## Task description:
Filter these entries, keeping only lines that hold the word "decodeOp".

===== Input material =====

-- ==== Sys2Proof/Tests/Slice0.lean ====
section
/-! SUPPORT. Tests: the checks of WellFormed, single commands on small states, and, for every statement with hypotheses,
concrete states and operands that meet them (`wit_<statement>`). -/

namespace Sys2Proof.Tests

open Sys2Proof Sys2Proof.Machine

set_option Elab.async false

/-! ## Small states -/

/-- A device in FULL whose boot flow has passed. -/
def up : State :=
  { State.reset with
    power := { State.reset.power with state := .full, wakeRuns := true, pll := .locked, subValid := true }
    seq := { State.reset.seq with stage := .running, rsto := true, cold := false } }

/-- The same device in another power state. -/
def inState (p : PowerState) (wake : Bool) (pll : PllState) : State :=
  { up with power := { up.power with state := p, wakeRuns := wake, pll := pll, subValid := false } }

/-- An IMM operand. -/
def imm (v : Nat) : Nat := 2 ^ 18 + v

/-- A row in row 0 of plan memory, with thread 0 standing on it in RUN. -/
def onRow (op cc tgt a b : Nat) (x : Thread) : State :=
  let w := ((op * 16 + cc) * 2 ^ 14 + tgt) * 2 ^ 40 + a * 2 ^ 20 + b
  (up.setRow 0 (BitVec.ofNat 32 w) (BitVec.ofNat 32 (w / 2 ^ 32))).setTh 0 { x with st := .run }

/-- The row at thread 0's PC. -/
def row0 (s : State) : Row := s.rowAt 0

def th0 : Thread := Thread.init

/-- A taken row of thread 0, with operands A and B. -/
def tk (op a b : Nat) : State := onRow op 0 5 a b th0

/-- Host A, and a row of thread 3. -/
def hA : Writer := .host .A
def row3 : Writer := .row 3

/-! ## WellFormed: each check refuses an ill-formed command -/

theorem wf_address : Instr.wf (.registerWrite hA 0x1000000 0) = false ∧ Instr.wf (.registerWrite hA 0xFFFFFF 0) = true := by decide
theorem wf_frame_empty : Instr.wf (.status ⟨.A, false, [], 0, none, []⟩) = false := by decide
theorem wf_frame_words : Instr.wf (.read ⟨.A, false, [3], 1025, none, []⟩) = false := by decide
theorem wf_frame_waits : Instr.wf (.readBurst ⟨.A, false, [11], 1, some 65, []⟩) = false ∧
    Instr.wf (.write ⟨.A, false, [2], 0, some 64, []⟩) = true := by decide
theorem wf_frames : Instr.wf (.writeBurst ⟨.A, false, [], 0, none, []⟩) = false ∧
    Instr.wf (.id ⟨.A, false, [], 0, none, []⟩) = false := by decide
theorem wf_sense : let o : OtpSense := ⟨[2048], [], [], none, 0, none⟩
    Instr.wf (.bootShadowLoaded o) = false ∧ Instr.wf (.loadPass1Done true o) = false ∧ Instr.wf (.otpPlanHeaderRead o) = false ∧
    Instr.wf (.otpPlanReadDone o) = false ∧ Instr.wf (.otpCmdComplete o) = false ∧ Instr.wf (.bootTrimReadDone o []) = false := by decide
theorem wf_regions : Instr.wf (.bootTrimReadDone ⟨[], [], [], none, 0, none⟩ [2]) = false := by decide
theorem wf_payload : Instr.wf (.statusReply 0 0 false (List.replicate 9 0)) = false ∧
    Instr.wf (.dataReply 0 0 false (List.replicate 9 0)) = false := by decide
theorem wf_averages : Instr.wf (.periodStart 0 0 [⟨16, 0, 0, 0, 0, 0⟩]) = false ∧
    Instr.wf (.periodStart 0 0 [⟨1, 0, 0, 0, 0, 0⟩, ⟨1, 0, 0, 0, 0, 0⟩]) = false := by decide
theorem wf_samples : Instr.wf (.adcScanDone [⟨48, [0], [], 0⟩]) = false ∧
    Instr.wf (.adcScanDone [⟨0, [4096], [], 0⟩]) = false ∧ Instr.wf (.adcScanDone [⟨0, [4095], [4096], 0⟩]) = false := by decide
theorem wf_thermal : Instr.wf (.thermalSample [] 0 []) = false := by decide
theorem wf_measured : Instr.wf (.probeMeasDone (.share [(16, 0)])) = false := by decide
theorem wf_limits : Instr.wf (.chargerHwLimit 0 0) = false ∧ Instr.wf (.chargerLimitRelease 0 0) = false := by decide
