/-! ### Operations -/

/-- The operation of a select code and its operand values, with how many of them it takes (30_encoding.md R122). -/
def decodeCode (code : Nat) (a b c d : Word) : Option (Instr × Nat) :=
  match code with
  | 0x10 => some (.gpioSetDir a b, 2)
  | 0x11 => some (.gpioGetDir a, 1)
  | 0x12 => some (.gpioSetDirMask a, 1)
  | 0x13 => some (.gpioGetDirMask, 0)
  | 0x14 => some (.gpioSetPin a, 1)
  | 0x15 => some (.gpioClearPin a, 1)
  | 0x16 => some (.gpioTogglePin a, 1)
  | 0x17 => some (.gpioWritePin a b, 2)
  | 0x18 => some (.gpioWrite a, 1)
  | 0x19 => some (.gpioReadPin a, 1)
  | 0x1A => some (.gpioRead, 0)
  | 0x1B => some (.gpioIntEnable a, 1)
  | 0x1C => some (.gpioIntDisable a, 1)
  | 0x1D => some (.gpioIntPending, 0)
  | 0x1E => some (.gpioIntClear a, 1)
  | 0x1F => some (.gpioSetAll, 0)
  | 0x20 => some (.gpioClearAll, 0)
  | 0x21 => some (.gpioToggleAll, 0)
  | 0x30 => some (.irqInit a, 1)
  | 0x31 => some (.irqRegister a b, 2)
  | 0x32 => some (.irqDispatch a, 1)
  | 0x33 => some (.irqGlobalEnable, 0)
  | 0x34 => some (.irqGlobalDisable, 0)
  | 0x35 => some (.irqEnableTimer, 0)
  | 0x36 => some (.irqEnableExternal, 0)
  | 0x37 => some (.irqDisableTimer, 0)
  | 0x38 => some (.irqDisableExternal, 0)
  | 0x40 => some (.spiXfer8 a, 1)
  | 0x41 => some (.spiXfer16 a, 1)
  | 0x42 => some (.spiXfer32 a, 1)
  | 0x43 => some (.spiXfern8 (bufferOfWord a) (bufferOfWord b) c, 3)
  | 0x44 => some (.spiXfern16 (bufferOfWord a) (bufferOfWord b) c, 3)
  | 0x45 => some (.spiXfern32 (bufferOfWord a) (bufferOfWord b) c, 3)
  | 0x46 => some (.spiBurst a b, 2)
  | 0x47 => some (.spiSetDiv a, 1)
  | 0x48 => some (.spiSetMode a, 1)
  | 0x50 => some (.i2cWriteN a b c, 3)
  | 0x51 => some (.i2cReadN a b c d, 4)
  | 0x52 => some (.i2cRtwb a, 1)
  | 0x53 => some (.i2cRtwbRs a, 1)
  | 0x54 => some (.i2cSetPrescale a, 1)
  | 0x60 => some (.pwmInit a, 1)
  | 0x61 => some (.pwmSetPeriod a b, 2)
  | 0x62 => some (.pwmSetDuty a b, 2)
  | 0x63 => some (.pwmEnable a, 1)
  | 0x64 => some (.pwmDisable a, 1)
  | 0x65 => some (.pwmStart a b c, 3)
  | 0x66 => some (.pwmReadCounter a, 1)
  | _ => none

/-- An operation as seventeen bytes: the select code, then four operand words, those it does not take zero. -/
def decodeOp (bytes : List Byte) : Except DecodeError Instr :=
  match bytes with
  | [code, a0, a1, a2, a3, b0, b1, b2, b3, c0, c1, c2, c3, d0, d1, d2, d3] =>
    let a := wordOfBytes a0 a1 a2 a3
    let b := wordOfBytes b0 b1 b2 b3
    let c := wordOfBytes c0 c1 c2 c3
    let d := wordOfBytes d0 d1 d2 d3
    match decodeCode code.toNat a b c d with
    | none => .error .illegalOp
    | some (i, arity) =>
      if ([a, b, c, d].drop arity).all (· == 0#32) then .ok i else .error .malformed
  | _ => .error .malformed

/-- The instruction of a format's bytes, total on any bytes. -/
def decodeBytes (p : Params) (f : Format) (bytes : List Byte) : Except DecodeError Instr :=
  match f with
  | .mmio w => decodeMmio w bytes
  | .cmd port => decodeCmd p port bytes
  | .op => decodeOp bytes

/-- The length of each format in bytes: one length per format (30_encoding.md R100; notes/assumptions/1.md). -/
def Format.size : Format → Nat
  | .mmio _ => 6
  | .cmd _ => 4
  | .op => 17

/-! ### The encoder -/

/-- The six bytes of a register access. -/
def mmioBytes (key : Nat) (v : Word) : List Byte :=
  BitVec.ofNat 8 key :: BitVec.ofNat 8 (key / 256) :: bytesOfWord v

/-- The seventeen bytes of an operation. -/
def opBytes (code : Byte) (a b c d : Word) : List Byte :=
  code :: (bytesOfWord a ++ bytesOfWord b ++ bytesOfWord c ++ bytesOfWord d)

=====

## Written solution:
def decodeOp (bytes : List Byte) : Except DecodeError Instr :=
  | .op => decodeOp bytes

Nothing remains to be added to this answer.